North East England, United Kingdom Gb

I have a south-west facing kitchen wall that I'd like to grow something up. I'd like something evergreen, which flowers, and which will tolerate being planted in a pot. I'd like something reasonably quick growing but that won't get out of control! The space available is around 10' wide by 8' high. Any advice very welcome!



Any climber you put in a pot won't do nearly as well as one in the ground. I was going to suggest Eccremocarpus scaber (on a south facing wall, its likely to remain green all winter if you live in the south) and will be in full flower by May at the latest (possibly earlier) and will remain in flower up till September October time. I guess if you use a very large pot and protect the pot during the winter, it might work.

1 Jul, 2009


Just realised you live in the North East, so might have to think again about that, means it'll be even more vulnerable through the roots if its in a container. They are easy to grow from seed though, so if you liked it (think there's a picture on this site, or google it, you could regrow it easily. There's always Jasmine nudiflorum. Trachleospermum jasminoides might be worth a look, though I don't know, again, how hardy it'll be in a pot.

1 Jul, 2009


Thank you Bamboo, for your suggestions. Hmmm. I wonder if I should consider removing a slab or two of the patio and planting in the ground. Trouble is, I suspect that underneath the patio is a concrete base (patio inherited from the previous owners and not the best one in the world).
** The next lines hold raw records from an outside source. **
-- ==== Sys2Proof/Tests/Slice0.lean ====
section
/-! SUPPORT. Tests of one step each, their expected values from spec/95_test_vectors.md (the vector named in each
comment), ill-formed operations that the check refuses, words written out from the encodings of spec/30_encoding.md, and
a witness for the hypotheses of every statement that has any. -/

-- One theorem after another: side by side, so many small ones ask for more threads than a sandbox may have.
set_option Elab.async false

namespace Sys2Proof.Tests

open Sys2Proof Sys2Proof.Machine

/-! ## Helpers -/

/-- The state an outcome answers. -/
def after : Host.Outcome State Fault Refusal → State
  | .next s => s
  | .fault _ => State.reset
  | .refused _ => State.reset

/-- A block at reset but for the first `n` framebuffer bytes, each `b`. -/
def filled (n : Nat) (b : Byte) : State := { State.reset with fb := (List.range n).map fun i => (i, b) }

/-- A block with both buffers zero and the given STATUS. -/
def blank (status : Word) : State :=
  { State.reset with fb := Memory.ofBytes fun _ => 0, cb := Memory.ofBytes fun _ => 0, status := status }

/-- A frame of the vectors, written as a number, as wire events. -/
def wireOf (f : Nat) : List WireEvent := (List.range 24).map fun k => .bit (f / 2 ^ (23 - k) % 2 == 1)

/-- The recommended command bytes of R85. -/
def testBytes : Config.CommandBytes := ⟨0x30, 0x01, 0x34, 0x36, 0x80⟩

/-- Byte 0 of the rows of cell 0x41 of the synthetic atlas. -/
def letterRows : List Byte := [0x00, 0x18, 0x24, 0x42, 0x42, 0x7E, 0x42, 0x42, 0x42]

/-- The synthetic test atlas of 95_test_vectors.md. -/
def testAtlas : Config.Atlas where
  nGlyphs := 0x10000
  byte n :=
    if n / 32 = 0x41 then if n % 2 = 0 then letterRows.getD (n % 32 / 2) 0x00 else 0xFF
    else if n / 32 = 0x4E00 then if n % 2 = 0 then 0x80 else 0x01
    else 0x00

/-! ## WellFormed: each check refuses an ill-formed term -/

theorem test_illFormed_setPixel_x : (Instr.setPixel 32768 0 true).wellFormed = false := by decide
theorem test_illFormed_setPixel_y : (Instr.setPixel 0 (-32769) true).wellFormed = false := by decide
theorem test_illFormed_getPixel_x : (Instr.getPixel (-32769) 0).wellFormed = false := by decide
theorem test_illFormed_getPixel_y : (Instr.getPixel 0 32768).wellFormed = false := by decide
theorem test_illFormed_drawRect_x0 : (Instr.drawRect 32768 0 0 0 true).wellFormed = false := by decide
theorem test_illFormed_drawRect_y0 : (Instr.drawRect 0 32768 0 0 true).wellFormed = false := by decide
theorem test_illFormed_drawRect_x1 : (Instr.drawRect 0 0 (-32769) 0 true).wellFormed = false := by decide
theorem test_illFormed_drawRect_y1 : (Instr.drawRect 0 0 0 (-32769) true).wellFormed = false := by decide
theorem test_illFormed_drawGlyph_x : (Instr.drawGlyph 32768 0 0 true).wellFormed = false := by decide
theorem test_illFormed_drawGlyph_y : (Instr.drawGlyph 0 32768 0 true).wellFormed = false := by decide
theorem test_illFormed_drawGlyph_cp : (Instr.drawGlyph 0 0 4294967296 true).wellFormed = false := by decide
theorem test_illFormed_drawText_x : (Instr.drawText 32768 0 [] true).wellFormed = false := by decide
theorem test_illFormed_drawText_y : (Instr.drawText 0 (-32769) [] true).wellFormed = false := by decide
theorem test_illFormed_drawText_cp : (Instr.drawText 0 0 [0x41, 4294967296] true).wellFormed = false := by decide
theorem test_illFormed_drawText_length (cps : List Nat) (h : cps.length = 65536) :
    (Instr.drawText 0 0 cps true).wellFormed = false := by simp [Instr.wellFormed, h]
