-- ==== Sys2Proof/Machine/State.lean ====
section
/-!
DEFINITION. The state of the block as plain data, the records and events it emits, the operations the environment issues, and the
state right after reset. The spec's state is `buf` (10_state.md R20) and the fixed configuration record (00_scope.md R7);
`inbox` and `events` are the model's own, the input and the output of a run (00_scope.md R10; log entries 2 and 3).
-/

namespace Sys2Proof.Machine

/-! ## Records (41_validator_dispatch.md R134: every converted field appears raw and derived) -/

/-- An exact non-negative quotient in lowest terms (41_validator_dispatch.md R137, log entry 15), so that equal
quotients are equal data. -/
structure Fraction where
  num : Nat
  den : Nat
  deriving DecidableEq, Repr

/-- The status code of a slot, named by its device-type tag (30_encoding.md R69, 42_reports.md R150). -/
inductive SlotStatus where
  | load (code : Nat)
  | psu (code : Nat)
  deriving DecidableEq, Repr

/-- One slot of a synthesize record (42_reports.md R150). -/
structure SynthSlot where
  onlineRaw : Nat
  online : Bool
  deviceType : Nat
  outputRaw : Nat
  output : Bool
  lockRaw : Nat
  lock : Bool
  status : SlotStatus
  outVoltageRaw : Nat
  outVoltageV : Fraction
  outCurrentRaw : Nat
  outCurrentA : Fraction
  inVoltageRaw : Nat
  inVoltageV : Fraction
  inCurrentRaw : Nat
  inCurrentA : Fraction
  setVoltageRaw : Nat
  setVoltageV : Fraction
  setCurrentRaw : Nat
  setCurrentA : Fraction
  temperatureRaw : Nat
  temperatureC : Fraction
  /-- three reserved bytes, wire order, uninterpreted -/
  color : List Byte
  /-- uninterpreted -/
  error : Nat
  deriving DecidableEq, Repr

/-- One voltage/current sample pair of a wave group (42_reports.md R151). -/
structure WaveItem where
  voltageRaw : Nat
  voltageV : Fraction
  currentRaw : Nat
  currentA : Fraction
  deriving DecidableEq, Repr

/-- One group of a wave record (42_reports.md R151). The timestamp has no unit (93_implementation_defined.md U12). -/
structure WaveGroup where
  timestamp : Nat
  items : List WaveItem
  deriving DecidableEq, Repr

/-- One address entry (41_validator_dispatch.md R139, R140). -/
structure AddrEntry where
  /-- the logical address `[addr0, addr1, addr2, addr3, addr4]` -/
  address : List Nat
  freqOffset : Nat
  freqMhz : Nat
  empty : Bool
  deriving DecidableEq, Repr

/-- The two product variants (41_validator_dispatch.md R141). -/
inductive Variant where
  | withDisplay
  | plain
  deriving DecidableEq, Repr

/-- A typed record: the closed sum of 41_validator_dispatch.md R125, one constructor per mnemonic plus `OPAQUE`, each
carrying the header's channel byte raw (R134). -/
inductive Record where
  | synthesize (channel : Byte) (slots : List SynthSlot)
  | wave (channel : Byte) (itemsPerGroup : Nat) (groups : List WaveGroup)
  | addr (channel : Byte) (entries : List AddrEntry)
  | updateCh (channel : Byte) (payload : List Byte)
  | machine (channel : Byte) (machineType : Nat) (variant : Variant) (hasDisplay : Bool)
  | err (channel : Byte) (payload : List Byte)
  | getMachine (channel : Byte) (payload : List Byte)
  | getAddr (channel : Byte) (payload : List Byte)
  | setCh (channel : Byte) (payload : List Byte)
  | setV (channel : Byte) (voltageRaw : Nat) (voltageV : Fraction) (currentRaw : Nat) (currentA : Fraction)
  | setI (channel : Byte) (voltageRaw : Nat) (voltageV : Fraction) (currentRaw : Nat) (currentA : Fraction)
  | setAddr (channel : Byte) (entry : AddrEntry)
  | setAllAddr (channel : Byte) (entries : List AddrEntry)
  | setOutput (channel : Byte) (payload : List Byte)
  | startAutoMatch (channel : Byte) (payload : List Byte)
  | stopAutoMatch (channel : Byte) (payload : List Byte)
  | resetToDfu (channel : Byte) (payload : List Byte)
  | rgb (channel : Byte) (payload : List Byte)
  | heartbeat (channel : Byte)
  | opaquePacket (typeByte channel : Byte) (payload : List Byte)
  deriving DecidableEq, Repr

/-- What the block puts out: a record, or a failure carrying its kind and nothing else (00_scope.md R10, 60_exceptions.md R220). -/
inductive Event where
  | record (r : Record)
  | fail (k : FailKind)
  deriving DecidableEq, Repr

/-- The five operations the environment issues (00_scope.md R10, 40_assembler.md section 1). They have no encoding. -/
inductive Operation where
  | reset
  | clear
  | append (chunk : List Byte)
  | push (b : Byte)
  | decode (frame : List Byte)
  deriving DecidableEq, Repr

/-- The state of the machine. -/
structure State where
  /-- the pending-byte buffer, head first (10_state.md R20) -/
  buf : List Byte
  /-- the configuration record (00_scope.md R7); no operation writes it (70_reset_and_hazards.md R242) -/
  cfg : Config
  /-- the model's own: operations issued and not begun, oldest first (log entry 2) -/
  inbox : List Operation
  /-- the model's own: events delivered so far, oldest first (log entry 3) -/
  events : List Event
  deriving DecidableEq, Repr

/-- The machine's faults: none. "There is no fault state, no 'halted' condition and no operation that is illegal in any state"
(60_exceptions.md R229); a decode failure is an `Event`. Nothing raises a fault, so the type is empty: safe (log entry 14). -/
inductive Fault
  deriving DecidableEq, Repr

/-- Why the machine gives a run no meaning. -/
inductive Refusal where
  /-- An instruction without a meaning. Raised by an arm of `exec` that has none (no arm is left so). Safe: the run stops. -/
  | notModelled (mnemonic : String)
  /-- The configuration fails 70_reset_and_hazards.md R243 (1): "an ill-formed configuration is refused, not given a meaning"
  (92_eei_decisions.md, D19). Raised by `advance` before any operation. Safe: the run stops (log entry 10). -/
  | illFormedConfiguration
  deriving DecidableEq, Repr

/-- The machine right after `RESET`: `buf = []` is the whole reset state (70_reset_and_hazards.md R240), the configuration is at the
defaults of 00_scope.md R7, nothing is pending and nothing has been delivered. -/
def State.reset : State where
  buf := []
  cfg := Config.default
  inbox := []
  events := []

end Sys2Proof.Machine
end

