-- ==== Sys2Proof/Machine/Ops.lean ====
section
/-!
DEFINITION. The named operations over the state: the buffer's reads and writes, the delivery of an event, taking a decode failure
(the one shared "exception" of this hardware), the three checks that precede a meaning, and one pass of the Frame Assembler.
-/

namespace Sys2Proof.Machine

/-! ## The buffer (10_state.md R20, R29) -/

/-- The state with another buffer. -/
def State.withBuf (s : State) (b : List Byte) : State := { s with buf := b }

/-- The state with another queue of pending operations. -/
def State.withInbox (s : State) (ops : List Operation) : State := { s with inbox := ops }

/-- Stream space read: the byte at an offset from the head, none at an offset that does not exist (10_state.md R29). -/
def State.readStream (s : State) (offset : Nat) : Option Byte := s.buf[offset]?

/-- `buf <- buf ++ chunk`: the whole chunk at the tail in one step, whatever its length (20_memory.md R46, 10_state.md R22). -/
def State.appendTail (s : State) (chunk : List Byte) : State := s.withBuf (s.buf ++ chunk)

/-- `buf <- []`. -/
def State.emptyBuf (s : State) : State := s.withBuf []

/-- The address space a buffer is: one cell per offset, `0 <= i < len(buf)` (10_state.md R29). -/
def Memory.cellsFrom : Nat → List Byte → List Host.Cell
  | _, [] => []
  | i, b :: bs => (i, b) :: Memory.cellsFrom (i + 1) bs

/-- The cells of the stream space whose bytes are `m`. -/
def Memory.cells (m : List Byte) : List Host.Cell := Memory.cellsFrom 0 m

/-- The canonical form of a memory: addresses strictly rising. -/
def Memory.wf (cells : List Host.Cell) : Bool := decide (cells.Pairwise fun a b => a.1 < b.1)

/-! ## Events -/

/-- `emit e`: the event joins the ordered output (00_scope.md R9, 40_assembler.md R92). -/
def State.emit (s : State) (e : Event) : State := { s with events := s.events ++ [e] }

/-- Taking a decode failure, the one exception entry of this hardware (60_exceptions.md R227): it saves nothing, changes no mode and
transfers control nowhere; the `FAIL` event joins the output and the block goes on. On the stream path the frame's bytes have
left `buf` before. There is no return beside it: "there is no return instruction and nothing to restore" (R229). -/
def takeFailure (k : FailKind) (s : State) : Host.Outcome State Fault Refusal := .next (s.emit (.fail k))

/-- Delivering a finished record. -/
def deliver (r : Record) (s : State) : Host.Outcome State Fault Refusal := .next (s.emit (.record r))

/-! ## Validation (41_validator_dispatch.md R121 to R123) -/

/-- The checks a meaning makes before anything else, in order: `size` against the frame's length (R121), then the checksum over the
payload (R122). The magic was checked when the frame became an instruction. -/
def validate (b : Body) : Except FailKind Unit :=
  if b.size.toNat ≠ headerLen + b.payload.length then .error .size
  else if xorReduce b.payload ≠ b.checksum then .error .checksum
  else .ok ()

/-! ## One pass of the Frame Assembler (40_assembler.md R93) -/

/-- `FindMagic`: the least index at which two magic bytes stand, if there is one. -/
def findMagic : List Byte → Option Nat
  | a :: b :: rest =>
    if a = magicByte ∧ b = magicByte then some 0
    else (findMagic (b :: rest)).map (· + 1)
  | _ => none

/-- Step 4's test: the type in the configured range, the size between `SIZE_MIN` and `SIZE_MAX` (40_assembler.md R97). -/
def plausible (cfg : Config) (t size : Byte) : Bool :=
  cfg.typeMin ≤ t && t ≤ cfg.typeMax && sizeMin ≤ size.toNat && size.toNat ≤ sizeMax

/-- What one pass does to the buffer. -/
inductive PassResult where
  /-- the pass reached a `return` and leaves this buffer -/
  | stop (buf : List Byte)
  /-- the pass reached step 4's `continue` -/
  | retry (buf : List Byte)
  /-- the pass reached step 6: a candidate frame and what is left behind it -/
  | candidate (frame buf : List Byte)
  deriving DecidableEq, Repr

/-- Steps 3 to 6, on a buffer that begins with the magic (40_assembler.md R96 to R99). -/
def headerPass (cfg : Config) (buf : List Byte) : PassResult :=
  match buf with
  | _ :: _ :: t :: size :: _ =>
    if plausible cfg t size then
      if buf.length < size.toNat then .stop buf
      else .candidate (buf.take size.toNat) (buf.drop size.toNat)
    else .retry (buf.drop 1)
  | _ => .stop buf

/-- One pass, steps 1 to 6 (40_assembler.md R94 to R99). -/
def pass (cfg : Config) (buf : List Byte) : PassResult :=
  match findMagic buf with
  | none => .stop (if cfg.discardBound < buf.length then [] else buf)
  | some k => headerPass cfg (buf.drop k)

end Sys2Proof.Machine
end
I did have two summer flowering ceanothuses in two large pots up against the wall, but although they were supposed to be evergreen, they lost leaves constantly and I was always sweeping them up. I was (almost) relieved when I lost them to vine weevil larva and had a legitimate excuse to get rid of them!

1 Jul, 2009


Ceanothus would definitely have been more vulnerable in pots - probably why they lost their leaves in the winter, too cold at the roots. You can get round this to some extent by putting bubble wrap inside the pot, against the pot itself, and putting the soil inside that, keeping the wrap against the walls of the pot. I do that in metal containers outside, but don't cover the bottom with it.

1 Jul, 2009


I've just looked at the Eccremocarpus scaber and I don't think I'm keen on it - however, I love the look of Trachleospermum jasminoides! This would really brighten up the space, which can be a bit gloomy on an evening - although this one is a south west facing wall, there are three "walls" surrounding my patio making it a bit dark sometimes. I also like the sound of this climber being perfumed. The bubble wrap idea sounds a good idea, I'd not thought of anything like that to protect the roots a bit. It's definitely worth remembering, that tip!

1 Jul, 2009


I have a Trach in a pot. It does indeed smell lovely, even from just a few flowers. I'm finding it quite slow growing though, which is a pity as it's on a trellis between me & nosy neighbours! I think it probably would be faster growing in the ground. Although I live near the sea in Cornwall my garden is in a frost pocket, but the Trach survived last winter with no problem. I didn't put any protection round the pot at all.

2 Jul, 2009


Trachleospermum is known as a slow grower compared to other climbers.